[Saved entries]
· · ·
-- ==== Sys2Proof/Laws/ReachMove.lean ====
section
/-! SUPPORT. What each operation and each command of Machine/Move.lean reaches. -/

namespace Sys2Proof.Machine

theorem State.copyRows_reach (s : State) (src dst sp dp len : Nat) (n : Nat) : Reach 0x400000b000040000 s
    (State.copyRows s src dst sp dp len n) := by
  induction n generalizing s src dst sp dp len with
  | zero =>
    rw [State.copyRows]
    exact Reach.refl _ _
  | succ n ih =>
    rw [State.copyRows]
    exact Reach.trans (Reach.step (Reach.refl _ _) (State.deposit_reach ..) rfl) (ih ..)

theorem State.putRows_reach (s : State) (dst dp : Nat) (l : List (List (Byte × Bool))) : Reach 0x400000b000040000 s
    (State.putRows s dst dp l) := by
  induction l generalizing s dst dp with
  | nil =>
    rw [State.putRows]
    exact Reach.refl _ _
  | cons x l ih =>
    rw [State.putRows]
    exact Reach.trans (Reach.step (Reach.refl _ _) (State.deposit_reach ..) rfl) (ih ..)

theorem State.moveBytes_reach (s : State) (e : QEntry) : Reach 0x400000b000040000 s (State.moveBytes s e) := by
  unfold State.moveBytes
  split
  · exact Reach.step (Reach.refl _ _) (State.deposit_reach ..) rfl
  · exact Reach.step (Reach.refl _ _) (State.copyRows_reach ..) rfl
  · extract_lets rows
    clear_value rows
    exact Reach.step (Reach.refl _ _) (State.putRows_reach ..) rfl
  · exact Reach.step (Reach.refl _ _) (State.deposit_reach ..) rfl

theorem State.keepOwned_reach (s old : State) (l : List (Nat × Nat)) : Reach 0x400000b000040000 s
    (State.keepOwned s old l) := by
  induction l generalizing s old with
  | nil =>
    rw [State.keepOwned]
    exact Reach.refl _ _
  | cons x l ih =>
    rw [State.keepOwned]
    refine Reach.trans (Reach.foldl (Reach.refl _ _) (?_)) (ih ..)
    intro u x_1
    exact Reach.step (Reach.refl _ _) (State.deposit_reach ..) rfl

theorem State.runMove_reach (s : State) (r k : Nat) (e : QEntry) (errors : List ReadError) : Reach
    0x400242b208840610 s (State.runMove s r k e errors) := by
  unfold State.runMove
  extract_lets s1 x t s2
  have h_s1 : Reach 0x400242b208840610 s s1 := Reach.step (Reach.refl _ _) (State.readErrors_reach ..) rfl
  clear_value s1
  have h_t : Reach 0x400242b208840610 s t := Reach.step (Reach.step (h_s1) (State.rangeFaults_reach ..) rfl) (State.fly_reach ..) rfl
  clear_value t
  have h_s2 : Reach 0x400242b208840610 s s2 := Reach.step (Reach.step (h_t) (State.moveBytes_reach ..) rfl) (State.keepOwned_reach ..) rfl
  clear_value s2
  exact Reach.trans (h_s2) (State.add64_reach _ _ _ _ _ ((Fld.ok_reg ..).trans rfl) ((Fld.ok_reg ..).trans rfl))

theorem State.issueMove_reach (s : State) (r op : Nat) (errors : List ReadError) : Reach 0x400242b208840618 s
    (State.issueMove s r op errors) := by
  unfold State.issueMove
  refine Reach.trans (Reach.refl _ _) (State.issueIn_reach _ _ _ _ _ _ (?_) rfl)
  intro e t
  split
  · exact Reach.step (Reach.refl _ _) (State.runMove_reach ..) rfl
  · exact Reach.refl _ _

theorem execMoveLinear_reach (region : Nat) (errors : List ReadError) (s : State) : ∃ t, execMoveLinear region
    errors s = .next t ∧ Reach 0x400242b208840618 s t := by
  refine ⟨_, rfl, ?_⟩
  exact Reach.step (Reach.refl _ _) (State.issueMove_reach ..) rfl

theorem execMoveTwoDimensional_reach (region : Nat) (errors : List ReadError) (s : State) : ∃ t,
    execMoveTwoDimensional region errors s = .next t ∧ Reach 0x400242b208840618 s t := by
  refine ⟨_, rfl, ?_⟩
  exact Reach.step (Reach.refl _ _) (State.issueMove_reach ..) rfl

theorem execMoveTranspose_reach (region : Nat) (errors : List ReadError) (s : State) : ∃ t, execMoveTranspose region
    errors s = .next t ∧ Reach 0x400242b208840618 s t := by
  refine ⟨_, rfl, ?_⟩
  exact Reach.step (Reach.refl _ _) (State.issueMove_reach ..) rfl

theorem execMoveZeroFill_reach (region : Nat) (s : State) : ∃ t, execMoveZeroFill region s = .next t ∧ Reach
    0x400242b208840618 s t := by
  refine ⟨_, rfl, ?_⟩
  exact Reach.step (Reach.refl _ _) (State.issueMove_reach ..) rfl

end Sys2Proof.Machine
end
· · ·
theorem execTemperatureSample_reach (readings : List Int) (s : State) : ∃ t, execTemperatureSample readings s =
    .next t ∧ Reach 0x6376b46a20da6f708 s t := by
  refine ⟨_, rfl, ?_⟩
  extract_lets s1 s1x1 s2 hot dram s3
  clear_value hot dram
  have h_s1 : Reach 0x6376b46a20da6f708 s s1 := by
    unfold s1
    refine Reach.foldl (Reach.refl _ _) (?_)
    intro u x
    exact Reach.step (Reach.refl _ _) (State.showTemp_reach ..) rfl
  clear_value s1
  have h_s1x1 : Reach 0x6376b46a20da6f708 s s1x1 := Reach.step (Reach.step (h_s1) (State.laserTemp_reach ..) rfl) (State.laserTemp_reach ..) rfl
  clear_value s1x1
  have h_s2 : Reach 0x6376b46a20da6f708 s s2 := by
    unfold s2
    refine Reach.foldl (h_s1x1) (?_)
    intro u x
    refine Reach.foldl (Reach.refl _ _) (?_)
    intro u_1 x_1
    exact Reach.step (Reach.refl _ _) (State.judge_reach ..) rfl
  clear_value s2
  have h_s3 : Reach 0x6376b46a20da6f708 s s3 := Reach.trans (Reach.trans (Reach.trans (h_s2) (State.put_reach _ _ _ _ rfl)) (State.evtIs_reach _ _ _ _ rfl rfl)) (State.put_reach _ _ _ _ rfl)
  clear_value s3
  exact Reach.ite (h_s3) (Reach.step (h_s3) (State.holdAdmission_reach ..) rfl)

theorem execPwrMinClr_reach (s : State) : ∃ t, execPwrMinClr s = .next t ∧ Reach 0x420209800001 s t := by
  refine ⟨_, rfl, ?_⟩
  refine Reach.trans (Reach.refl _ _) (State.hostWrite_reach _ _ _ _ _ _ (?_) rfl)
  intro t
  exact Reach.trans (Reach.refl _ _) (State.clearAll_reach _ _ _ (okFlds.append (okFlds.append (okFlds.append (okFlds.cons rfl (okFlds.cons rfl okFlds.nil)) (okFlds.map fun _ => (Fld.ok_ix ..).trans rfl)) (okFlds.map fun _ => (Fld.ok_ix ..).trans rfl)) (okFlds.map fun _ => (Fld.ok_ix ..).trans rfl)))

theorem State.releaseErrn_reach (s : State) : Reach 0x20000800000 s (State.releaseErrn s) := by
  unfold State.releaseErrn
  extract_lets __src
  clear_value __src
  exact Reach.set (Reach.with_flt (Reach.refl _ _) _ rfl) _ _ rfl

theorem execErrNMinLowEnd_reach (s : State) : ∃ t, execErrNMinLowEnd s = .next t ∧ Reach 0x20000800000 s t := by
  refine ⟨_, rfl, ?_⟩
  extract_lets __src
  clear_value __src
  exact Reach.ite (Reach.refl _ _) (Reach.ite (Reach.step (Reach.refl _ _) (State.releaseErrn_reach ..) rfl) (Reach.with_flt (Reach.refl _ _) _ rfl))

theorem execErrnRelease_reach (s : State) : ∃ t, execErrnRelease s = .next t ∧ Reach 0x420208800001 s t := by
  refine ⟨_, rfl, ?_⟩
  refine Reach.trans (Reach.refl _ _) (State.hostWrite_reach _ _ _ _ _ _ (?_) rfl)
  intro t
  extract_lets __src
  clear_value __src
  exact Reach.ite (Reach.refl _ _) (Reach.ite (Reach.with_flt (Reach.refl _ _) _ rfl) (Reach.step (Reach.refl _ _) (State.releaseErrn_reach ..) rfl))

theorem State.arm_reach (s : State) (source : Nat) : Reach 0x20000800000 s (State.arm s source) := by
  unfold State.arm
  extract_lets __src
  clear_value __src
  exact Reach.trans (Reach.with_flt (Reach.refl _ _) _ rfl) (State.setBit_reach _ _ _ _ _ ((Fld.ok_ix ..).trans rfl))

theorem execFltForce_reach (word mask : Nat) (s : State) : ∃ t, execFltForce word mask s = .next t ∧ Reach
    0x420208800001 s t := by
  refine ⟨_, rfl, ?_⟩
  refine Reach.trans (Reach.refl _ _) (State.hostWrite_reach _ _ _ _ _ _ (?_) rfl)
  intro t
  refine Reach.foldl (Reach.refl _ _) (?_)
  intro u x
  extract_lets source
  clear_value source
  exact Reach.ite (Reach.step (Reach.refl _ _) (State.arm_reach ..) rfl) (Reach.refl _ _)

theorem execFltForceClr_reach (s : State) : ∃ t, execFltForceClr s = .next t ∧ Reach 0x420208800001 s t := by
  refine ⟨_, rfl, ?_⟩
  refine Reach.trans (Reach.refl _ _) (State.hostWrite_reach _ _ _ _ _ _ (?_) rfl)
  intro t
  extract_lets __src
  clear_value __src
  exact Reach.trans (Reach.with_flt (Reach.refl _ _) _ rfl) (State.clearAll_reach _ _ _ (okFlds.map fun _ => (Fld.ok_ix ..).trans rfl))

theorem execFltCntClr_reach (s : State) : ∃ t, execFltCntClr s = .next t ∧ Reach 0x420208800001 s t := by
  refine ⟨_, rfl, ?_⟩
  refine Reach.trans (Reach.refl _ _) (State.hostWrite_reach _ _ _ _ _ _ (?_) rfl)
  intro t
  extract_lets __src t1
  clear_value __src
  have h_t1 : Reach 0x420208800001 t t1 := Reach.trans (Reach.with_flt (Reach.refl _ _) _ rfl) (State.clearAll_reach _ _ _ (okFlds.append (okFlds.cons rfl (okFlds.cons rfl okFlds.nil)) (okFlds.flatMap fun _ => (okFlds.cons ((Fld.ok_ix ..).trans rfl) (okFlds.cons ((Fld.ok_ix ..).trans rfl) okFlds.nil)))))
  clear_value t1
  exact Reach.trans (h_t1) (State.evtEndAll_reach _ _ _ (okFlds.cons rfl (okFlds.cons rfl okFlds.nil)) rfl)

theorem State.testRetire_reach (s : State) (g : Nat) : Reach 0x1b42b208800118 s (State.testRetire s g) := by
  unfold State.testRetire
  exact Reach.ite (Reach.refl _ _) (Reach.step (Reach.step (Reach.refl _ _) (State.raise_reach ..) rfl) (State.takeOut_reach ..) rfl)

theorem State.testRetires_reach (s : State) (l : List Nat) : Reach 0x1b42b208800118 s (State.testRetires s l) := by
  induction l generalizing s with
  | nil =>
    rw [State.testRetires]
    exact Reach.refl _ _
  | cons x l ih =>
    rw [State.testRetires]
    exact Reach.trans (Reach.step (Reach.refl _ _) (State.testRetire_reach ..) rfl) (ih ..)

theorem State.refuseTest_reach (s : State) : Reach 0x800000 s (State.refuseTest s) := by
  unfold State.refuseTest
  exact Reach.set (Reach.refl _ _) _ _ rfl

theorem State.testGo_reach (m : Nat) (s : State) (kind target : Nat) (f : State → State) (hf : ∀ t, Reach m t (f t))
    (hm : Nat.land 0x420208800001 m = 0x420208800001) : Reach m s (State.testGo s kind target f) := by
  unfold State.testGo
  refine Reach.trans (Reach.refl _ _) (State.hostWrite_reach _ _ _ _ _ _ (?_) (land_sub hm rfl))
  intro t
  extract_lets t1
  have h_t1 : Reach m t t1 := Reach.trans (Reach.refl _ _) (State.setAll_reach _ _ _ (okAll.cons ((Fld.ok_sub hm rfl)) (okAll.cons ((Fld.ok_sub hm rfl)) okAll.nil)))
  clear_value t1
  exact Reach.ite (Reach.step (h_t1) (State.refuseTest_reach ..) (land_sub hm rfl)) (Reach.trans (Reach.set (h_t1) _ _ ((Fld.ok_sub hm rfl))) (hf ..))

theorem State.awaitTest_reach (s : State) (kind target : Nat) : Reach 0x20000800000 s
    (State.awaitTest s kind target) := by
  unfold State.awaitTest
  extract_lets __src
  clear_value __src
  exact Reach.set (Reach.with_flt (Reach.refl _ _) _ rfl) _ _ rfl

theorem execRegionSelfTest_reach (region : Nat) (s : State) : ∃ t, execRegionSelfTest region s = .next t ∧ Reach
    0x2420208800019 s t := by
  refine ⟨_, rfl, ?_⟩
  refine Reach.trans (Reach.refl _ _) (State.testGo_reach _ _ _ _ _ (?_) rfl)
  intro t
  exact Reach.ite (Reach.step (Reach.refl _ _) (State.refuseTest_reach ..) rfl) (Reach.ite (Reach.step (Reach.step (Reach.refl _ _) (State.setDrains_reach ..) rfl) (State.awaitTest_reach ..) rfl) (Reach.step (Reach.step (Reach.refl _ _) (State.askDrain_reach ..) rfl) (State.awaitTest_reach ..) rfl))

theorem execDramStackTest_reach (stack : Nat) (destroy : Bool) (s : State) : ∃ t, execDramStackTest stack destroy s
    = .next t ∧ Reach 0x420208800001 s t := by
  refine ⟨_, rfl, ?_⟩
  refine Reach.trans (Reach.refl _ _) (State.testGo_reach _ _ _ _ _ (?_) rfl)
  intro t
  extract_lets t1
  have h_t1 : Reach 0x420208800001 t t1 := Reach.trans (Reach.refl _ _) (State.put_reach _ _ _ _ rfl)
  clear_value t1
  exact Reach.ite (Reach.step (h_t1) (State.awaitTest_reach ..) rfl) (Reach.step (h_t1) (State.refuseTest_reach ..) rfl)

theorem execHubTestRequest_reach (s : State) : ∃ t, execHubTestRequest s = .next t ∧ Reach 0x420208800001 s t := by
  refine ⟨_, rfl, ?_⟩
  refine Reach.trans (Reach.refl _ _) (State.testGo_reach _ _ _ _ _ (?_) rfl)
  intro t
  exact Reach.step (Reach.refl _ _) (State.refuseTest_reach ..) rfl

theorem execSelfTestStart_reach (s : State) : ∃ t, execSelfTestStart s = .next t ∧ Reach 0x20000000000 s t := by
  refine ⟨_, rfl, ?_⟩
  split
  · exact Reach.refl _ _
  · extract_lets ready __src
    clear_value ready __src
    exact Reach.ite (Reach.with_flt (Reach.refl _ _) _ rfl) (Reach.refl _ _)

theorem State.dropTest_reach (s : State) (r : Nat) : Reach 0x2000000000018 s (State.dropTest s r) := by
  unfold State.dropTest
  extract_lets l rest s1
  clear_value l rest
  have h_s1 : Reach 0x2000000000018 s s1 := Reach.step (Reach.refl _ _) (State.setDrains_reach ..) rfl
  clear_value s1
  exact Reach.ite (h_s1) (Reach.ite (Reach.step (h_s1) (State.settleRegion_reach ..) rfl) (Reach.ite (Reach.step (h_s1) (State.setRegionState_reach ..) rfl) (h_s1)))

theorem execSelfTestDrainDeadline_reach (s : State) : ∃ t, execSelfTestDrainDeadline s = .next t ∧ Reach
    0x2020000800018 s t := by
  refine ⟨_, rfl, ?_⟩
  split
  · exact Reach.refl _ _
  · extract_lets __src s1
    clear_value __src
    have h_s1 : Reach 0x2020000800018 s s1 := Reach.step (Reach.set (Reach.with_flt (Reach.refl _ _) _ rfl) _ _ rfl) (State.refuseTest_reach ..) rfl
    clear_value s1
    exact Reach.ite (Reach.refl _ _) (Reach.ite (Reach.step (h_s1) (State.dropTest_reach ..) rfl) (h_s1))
· · ·
Where a line of the data holds "target", show that line.

theorem State.testGo_reach (m : Nat) (s : State) (kind target : Nat) (f : State → State) (hf : ∀ t, Reach m t (f t))
    (hm : Nat.land 0x420208800001 m = 0x420208800001) : Reach m s (State.testGo s kind target f) := by
theorem State.awaitTest_reach (s : State) (kind target : Nat) : Reach 0x20000800000 s
    (State.awaitTest s kind target) := by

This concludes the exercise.